Benchmarks and Evaluation
Comprehensive benchmarks and evaluation metrics are essential for assessing LLM performance in AC tasks. Benchmarks like SOUL, MERBench, and EIBENCH, alongside emerging evaluation techniques like Emotional Generation Score (EGS) and SECEU scores, provide a foundation for systematically comparing model performance across diverse datasets and tasks.
Discussion and Future Directions
Despite significant advancements, several challenges remain:
- Ethics: Ensuring user privacy and addressing potential biases in sentiment data remain critical.
- Effective Evaluation: Developing comprehensive evaluation standards that accurately reflect LLM capabilities remains a pressing need.
- Multilingual and Multicultural AC: Expanding AC research to encompass diverse linguistic and cultural backgrounds to improve global applicability.
- Multimodal AC: Leveraging data from various modalities beyond text to achieve holistic sentiment analysis.

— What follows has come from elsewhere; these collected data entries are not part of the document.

-- ==== Sys2Proof/Laws/KeepPanOps.lean ====
section
/-! SUPPORT. What each operation of Machine/PanOps.lean keeps: the parts of State it can change are those listed. -/
set_option linter.unusedTactic false
set_option linter.unreachableTactic false
namespace Sys2Proof.Machine

def State.dramAsk_scope : Scope := ⟨[.dmc], some []⟩
theorem State.dramAsk_keeps (s : State) (a : Nat) : State.Keeps State.dramAsk_scope s (State.dramAsk s a) := by
  unfold State.dramAsk
  (try dsimp only)
  repeat' first
    | with_reducible exact State.Keeps.refl _ _
    | with_reducible assumption
    | with_reducible apply State.Keeps.ite
    | fail_if_no_progress ((with_reducible apply State.Keeps.upd_dmc); rotate_right; decide)
    | with_reducible refine State.Keeps.fst ‹_ = (_, _)› ?_
    | split

def State.dramIssued_scope : Scope := ⟨[.dmc], some []⟩
theorem State.dramIssued_keeps (s : State) (k : Nat) (ws : List QWrite) : State.Keeps State.dramIssued_scope s (State.dramIssued s k ws) := by
  unfold State.dramIssued
  (try dsimp only)
  repeat' first
    | with_reducible exact State.Keeps.refl _ _
    | with_reducible assumption
    | with_reducible apply State.Keeps.ite
    | fail_if_no_progress ((with_reducible apply State.Keeps.upd_dmc); rotate_right; decide)

def State.dramAccept_scope : Scope := ⟨[.tier, .dmc], some []⟩
theorem State.dramAccept_keeps (s : State) (a : Nat) (sector : Nat) (port : Nat) : State.Keeps State.dramAccept_scope s (State.dramAccept s a sector port) := by
  unfold State.dramAccept
  (try dsimp only)
  repeat' first
    | with_reducible exact State.Keeps.refl _ _
    | with_reducible assumption
    | with_reducible apply State.Keeps.ite
    | fail_if_no_progress ((with_reducible apply State.Keeps.upd_tier); rotate_right; decide)
    | ((with_reducible apply State.Keeps.step (State.dramAsk_keeps ..)); rotate_right; decide)
    | ((with_reducible apply State.Keeps.step (State.dramIssued_keeps ..)); rotate_right; decide)
    | with_reducible refine State.Keeps.fst ‹_ = (_, _)› ?_
    | split

def State.dramDrain_scope : Scope := ⟨[.tier, .dmc], some []⟩
theorem State.dramDrain_keeps (s : State) : State.Keeps State.dramDrain_scope s (State.dramDrain s) := by
  unfold State.dramDrain
  (try dsimp only)
  repeat' first
    | with_reducible exact State.Keeps.refl _ _
    | with_reducible assumption
    | with_reducible apply State.Keeps.ite
    | fail_if_no_progress ((with_reducible apply State.Keeps.upd_tier); rotate_right; decide)
    | with_reducible refine State.Keeps.fst ‹_ = (_, _)› ?_
    | ((with_reducible apply State.Keeps.step (State.dramIssued_keeps ..)); rotate_right; decide)
    | ((with_reducible apply State.Keeps.foldl1); rotate_right; intro _ _ _; rotate_left)
    | ((with_reducible apply State.Keeps.foldl); rotate_right; intro _ _ _; rotate_left)
    | split

def State.dramEmpty_scope : Scope := ⟨[.tier, .dmc], some []⟩
theorem State.dramEmpty_keeps (s : State) (c : Nat) : State.Keeps State.dramEmpty_scope s (State.dramEmpty s c) := by
  unfold State.dramEmpty
  (try dsimp only)
  repeat' first
    | with_reducible exact State.Keeps.refl _ _
    | with_reducible assumption
    | with_reducible apply State.Keeps.ite
    | fail_if_no_progress ((with_reducible apply State.Keeps.upd_tier); rotate_right; decide)
    | fail_if_no_progress ((with_reducible apply State.Keeps.upd_dmc); rotate_right; decide)
    | fail_if_no_progress ((with_reducible apply State.Keeps.upd); rotate_right; (intro p hp; cases p <;> first | exact absurd (by decide) hp | exact rfl))

def State.frameWrite_scope : Scope := ⟨[.tier, .dmc], some []⟩
theorem State.frameWrite_keeps (s : State) (n : Nat) (v : SectorVal) (port : Nat) : State.Keeps State.frameWrite_scope s (State.frameWrite s n v port) := by
  unfold State.frameWrite
  (try dsimp only)
  repeat' first
    | with_reducible exact State.Keeps.refl _ _
    | with_reducible assumption
    | with_reducible apply State.Keeps.ite
    | fail_if_no_progress ((with_reducible apply State.Keeps.upd_tier); rotate_right; decide)
    | ((with_reducible apply State.Keeps.step (State.dramAccept_keeps ..)); rotate_right; decide)
    | with_reducible refine State.Keeps.fst ‹_ = (_, _)› ?_
    | split

def State.memAccept_scope : Scope := ⟨[.tier, .dmc], some []⟩
theorem State.memAccept_keeps (s : State) (a : Nat) (n : Nat) (port : Nat) : State.Keeps State.memAccept_scope s (State.memAccept s a n port) := by
  unfold State.memAccept
  (try dsimp only)
  repeat' first
    | with_reducible exact State.Keeps.refl _ _
    | with_reducible assumption
    | with_reducible apply State.Keeps.ite
    | ((with_reducible apply State.Keeps.step (State.dramAccept_keeps ..)); rotate_right; decide)
    | ((with_reducible apply State.Keeps.foldl1); rotate_right; intro _ _ _; rotate_left)
    | ((with_reducible apply State.Keeps.foldl); rotate_right; intro _ _ _; rotate_left)

def State.frameAsk_scope : Scope := ⟨[.dmc], some []⟩
theorem State.frameAsk_keeps (s : State) (n : Nat) : State.Keeps State.frameAsk_scope s (State.frameAsk s n) := by
  unfold State.frameAsk
  (try dsimp only)
  repeat' first
    | with_reducible exact State.Keeps.refl _ _
    | with_reducible assumption
    | with_reducible apply State.Keeps.ite
    | ((with_reducible apply State.Keeps.step (State.dramAsk_keeps ..)); rotate_right; decide)
    | with_reducible refine State.Keeps.fst ‹_ = (_, _)› ?_
    | split

def State.panPut_scope : Scope := ⟨[.pan], some []⟩
theorem State.panPut_keeps (s : State) (k : Nat) (x : Line) : State.Keeps State.panPut_scope s (State.panPut s k x) := by
  unfold State.panPut
  (try dsimp only)
  repeat' first
    | with_reducible exact State.Keeps.refl _ _
    | fail_if_no_progress ((with_reducible apply State.Keeps.upd_pan); rotate_right; decide)

def State.panWriteBack_scope : Scope := ⟨[.regs, .tier, .pan, .dmc], some [PAN.WB_CNT]⟩
theorem State.panWriteBack_keeps (s : State) (k : Nat) (x : Line) (port : Nat) : State.Keeps State.panWriteBack_scope s (State.panWriteBack s k x port) := by
  unfold State.panWriteBack
  (try dsimp only)
  repeat' first
    | with_reducible exact State.Keeps.refl _ _
    | with_reducible apply State.Keeps.ite
    | ((with_reducible apply State.Keeps.step (State.incMod_keeps ..)); rotate_right; decide)
    | ((with_reducible apply State.Keeps.step (State.panPut_keeps ..)); rotate_right; decide)
    | ((with_reducible apply State.Keeps.step (State.frameWrite_keeps ..)); rotate_right; decide)
    | with_reducible assumption

def State.panVictim_scope : Scope := ⟨[.pan], some []⟩
theorem State.panVictim_keeps (s : State) (k : Nat) : State.KeepsO State.panVictim_scope s Prod.snd (State.panVictim s k) := by
  unfold State.panVictim
  (try dsimp only)
  repeat' first
    | with_reducible exact State.Keeps.refl _ _
    | with_reducible assumption
    | with_reducible exact State.KeepsO.none
    | with_reducible apply State.KeepsO.some
    | fail_if_no_progress ((with_reducible apply State.Keeps.upd_pan); rotate_right; decide)
    | ((with_reducible apply State.Keeps.foldl); rotate_right; intro _ _ _; rotate_left)
    | split

def State.panInstall_scope : Scope := ⟨[.regs, .tier, .pan, .dmc], some [PAN.WB_CNT]⟩
theorem State.panInstall_keeps (s : State) (l : Nat) (x : Line) (port : Nat) : State.Keeps State.panInstall_scope s (State.panInstall s l x port) := by
  unfold State.panInstall
  (try dsimp only)
  repeat' first
    | with_reducible exact State.Keeps.refl _ _
    | ((with_reducible apply State.Keeps.step (State.panPut_keeps ..)); rotate_right; decide)
    | ((with_reducible apply State.Keeps.step (State.panWriteBack_keeps ..)); rotate_right; decide)
    | ((with_reducible refine State.Keeps.step (State.KeepsO.use2 (State.panVictim_keeps ..) ‹_›) ?_ ?_); rotate_right; decide)
    | with_reducible assumption
    | with_reducible apply State.Keeps.ite
    | with_reducible refine State.Keeps.fst ‹_ = (_, _)› ?_
    | split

- Vertical Domain LLMs: Developing specialized LLMs for domains requiring high emotional intelligence, like mental health counseling, remains underexplored.
Conclusion
LLMs have ushered in a new era for Affective Computing, overcoming many limitations of traditional PLMs through advanced instruction tuning and prompt engineering techniques. However, addressing the outlined challenges remains essential for further advancements. This paper serves as a roadmap for researchers, offering insights into leveraging LLM capabilities to achieve real-time, accurate, and contextually appropriate emotional understanding and generation.